What to work on =>
All lines below are to be transcribed exactly.

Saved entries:
Segment Open
-- ==== Sys2Proof/Machine/Phase.lean ====
section
/-! DEFINITION. PHASE_FIXED and PHASE_SEARCH, the phase-shift transactions (42_phase.md). -/

namespace Sys2Proof.Machine

/-- The fixed-phase step count s = trunc(p * C / 45000 + PHASE_BIAS) (42_phase.md R224). -/
def fixedSteps (p : Params) (phase : Int) (c : Nat) : Int :=
  truncDiv (phase * c * p.phaseBiasDen + 45000 * p.phaseBiasNum) (45000 * p.phaseBiasDen)

/-- The direction bit of a step count (42_phase.md R224). -/
def direction (steps : Int) : Bool := 0 ≤ steps

/-- The search-mode step count 8 * C - 1 (42_phase.md R229). -/
def searchSteps (c : Nat) : Nat := 8 * c - 1

/-- The checks the two phase commands share, in order: PLL_INDEX, NOT_CONFIGURED (42_phase.md R222). -/
def phaseValidate (p : Params) (pll c : Nat) : Option Detail :=
  if p.pllCount ≤ pll then some .pllIndex
  else if c = 0 then some .notConfigured
  else none

/-- A phase control base word: bits 15 and 2 of the shadow, PLL_IND, CNT_IND, UPDN and MODE, both start
bits 0 (42_phase.md R223, R225, R230, 20_memory.md R81). -/
def phaseBase (p : Params) (shadow : BitVec 16) (pll : Nat) (o : Fin 16) (updn mode : Bool) :
    BitVec 16 :=
  (shadow &&& 0x8004) ||| (BitVec.ofNat 16 pll <<< 3) |||
    (BitVec.ofNat 16 (o.val + p.cntIndOffset) <<< 8) |||
    ((bit updn).setWidth 16 <<< 13) ||| ((bit mode).setWidth 16 <<< 14)

/-- The phase batch: control word, step magnitude, control word with PHCFG_START
(42_phase.md R226, R231). -/
def phaseBatch (g : RegMap) (base mag : BitVec 16) : List (RegAddr × RegData) :=
  [(g.ctrl, base), (g.phsteps, mag), (g.ctrl, base ||| 2)]

/-- The end of a phase command's DECODE step: RES_STEPS written and the batch built
(42_phase.md R225, R230, R233). -/
def phaseStart (pll : Nat) (o : Fin 16) (steps : Int) (updn mode : Bool) (pred : Pred)
    (s : State) : State :=
  let mag := BitVec.ofNat 16 steps.natAbs
  let base := phaseBase s.params s.ctrlShadow pll o updn mode
  { s with resSteps := ⟨mag, updn⟩, lSteps := steps }.toBatch
    (phaseBatch s.params.regmap base mag) base pred

/-- PHASE_FIXED's DECODE step (42_phase.md R222, R225). -/
def phaseFixedDecode (pll : Nat) (o : Fin 16) (s : State) : State :=
  match phaseValidate s.params pll (s.divider o) with
  | some d => s.finish .invalidArgument d
  | none =>
    let steps := fixedSteps s.params s.phase (s.divider o)
    if s.params.phaseStepsMax < steps.natAbs then s.finish .invalidArgument .stepsRange
    else phaseStart pll o steps (direction steps) false predPll s

/-- PHASE_SEARCH's DECODE step (42_phase.md R222, R230). -/
def phaseSearchDecode (pll : Nat) (o : Fin 16) (s : State) : State :=
  match phaseValidate s.params pll (s.divider o) with
  | some d => s.finish .invalidArgument d
  | none => phaseStart pll o (searchSteps (s.divider o)) true true predSearch s

/-- PHASE_FIXED (42_phase.md R225). -/
def execPhaseFixed (pll : Nat) (o : Fin 16) (s : State) : Step :=
  .next (configStages (phaseFixedDecode pll o) s)

/-- PHASE_SEARCH (42_phase.md R230). -/
def execPhaseSearch (pll : Nat) (o : Fin 16) (s : State) : Step :=
  .next (configStages (phaseSearchDecode pll o) s)

end Sys2Proof.Machine
end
Segment Closed
Response for this exercise =>
-- ==== Sys2Proof/Machine/Phase.lean ====
section
/-! DEFINITION. PHASE_FIXED and PHASE_SEARCH, the phase-shift transactions (42_phase.md). -/

namespace Sys2Proof.Machine

/-- The fixed-phase step count s = trunc(p * C / 45000 + PHASE_BIAS) (42_phase.md R224). -/
def fixedSteps (p : Params) (phase : Int) (c : Nat) : Int :=
  truncDiv (phase * c * p.phaseBiasDen + 45000 * p.phaseBiasNum) (45000 * p.phaseBiasDen)

/-- The direction bit of a step count (42_phase.md R224). -/
def direction (steps : Int) : Bool := 0 ≤ steps

/-- The search-mode step count 8 * C - 1 (42_phase.md R229). -/
def searchSteps (c : Nat) : Nat := 8 * c - 1

/-- The checks the two phase commands share, in order: PLL_INDEX, NOT_CONFIGURED (42_phase.md R222). -/
def phaseValidate (p : Params) (pll c : Nat) : Option Detail :=
  if p.pllCount ≤ pll then some .pllIndex
  else if c = 0 then some .notConfigured
  else none

/-- A phase control base word: bits 15 and 2 of the shadow, PLL_IND, CNT_IND, UPDN and MODE, both start
bits 0 (42_phase.md R223, R225, R230, 20_memory.md R81). -/
def phaseBase (p : Params) (shadow : BitVec 16) (pll : Nat) (o : Fin 16) (updn mode : Bool) :
    BitVec 16 :=
  (shadow &&& 0x8004) ||| (BitVec.ofNat 16 pll <<< 3) |||
    (BitVec.ofNat 16 (o.val + p.cntIndOffset) <<< 8) |||
    ((bit updn).setWidth 16 <<< 13) ||| ((bit mode).setWidth 16 <<< 14)

/-- The phase batch: control word, step magnitude, control word with PHCFG_START
(42_phase.md R226, R231). -/
def phaseBatch (g : RegMap) (base mag : BitVec 16) : List (RegAddr × RegData) :=
  [(g.ctrl, base), (g.phsteps, mag), (g.ctrl, base ||| 2)]

/-- The end of a phase command's DECODE step: RES_STEPS written and the batch built
(42_phase.md R225, R230, R233). -/
def phaseStart (pll : Nat) (o : Fin 16) (steps : Int) (updn mode : Bool) (pred : Pred)
    (s : State) : State :=
  let mag := BitVec.ofNat 16 steps.natAbs
  let base := phaseBase s.params s.ctrlShadow pll o updn mode
  { s with resSteps := ⟨mag, updn⟩, lSteps := steps }.toBatch
    (phaseBatch s.params.regmap base mag) base pred

/-- PHASE_FIXED's DECODE step (42_phase.md R222, R225). -/
def phaseFixedDecode (pll : Nat) (o : Fin 16) (s : State) : State :=
  match phaseValidate s.params pll (s.divider o) with
  | some d => s.finish .invalidArgument d
  | none =>
    let steps := fixedSteps s.params s.phase (s.divider o)
    if s.params.phaseStepsMax < steps.natAbs then s.finish .invalidArgument .stepsRange
    else phaseStart pll o steps (direction steps) false predPll s

/-- PHASE_SEARCH's DECODE step (42_phase.md R222, R230). -/
def phaseSearchDecode (pll : Nat) (o : Fin 16) (s : State) : State :=
  match phaseValidate s.params pll (s.divider o) with
  | some d => s.finish .invalidArgument d
  | none => phaseStart pll o (searchSteps (s.divider o)) true true predSearch s

/-- PHASE_FIXED (42_phase.md R225). -/
def execPhaseFixed (pll : Nat) (o : Fin 16) (s : State) : Step :=
  .next (configStages (phaseFixedDecode pll o) s)

/-- PHASE_SEARCH (42_phase.md R230). -/
def execPhaseSearch (pll : Nat) (o : Fin 16) (s : State) : Step :=
  .next (configStages (phaseSearchDecode pll o) s)

end Sys2Proof.Machine
end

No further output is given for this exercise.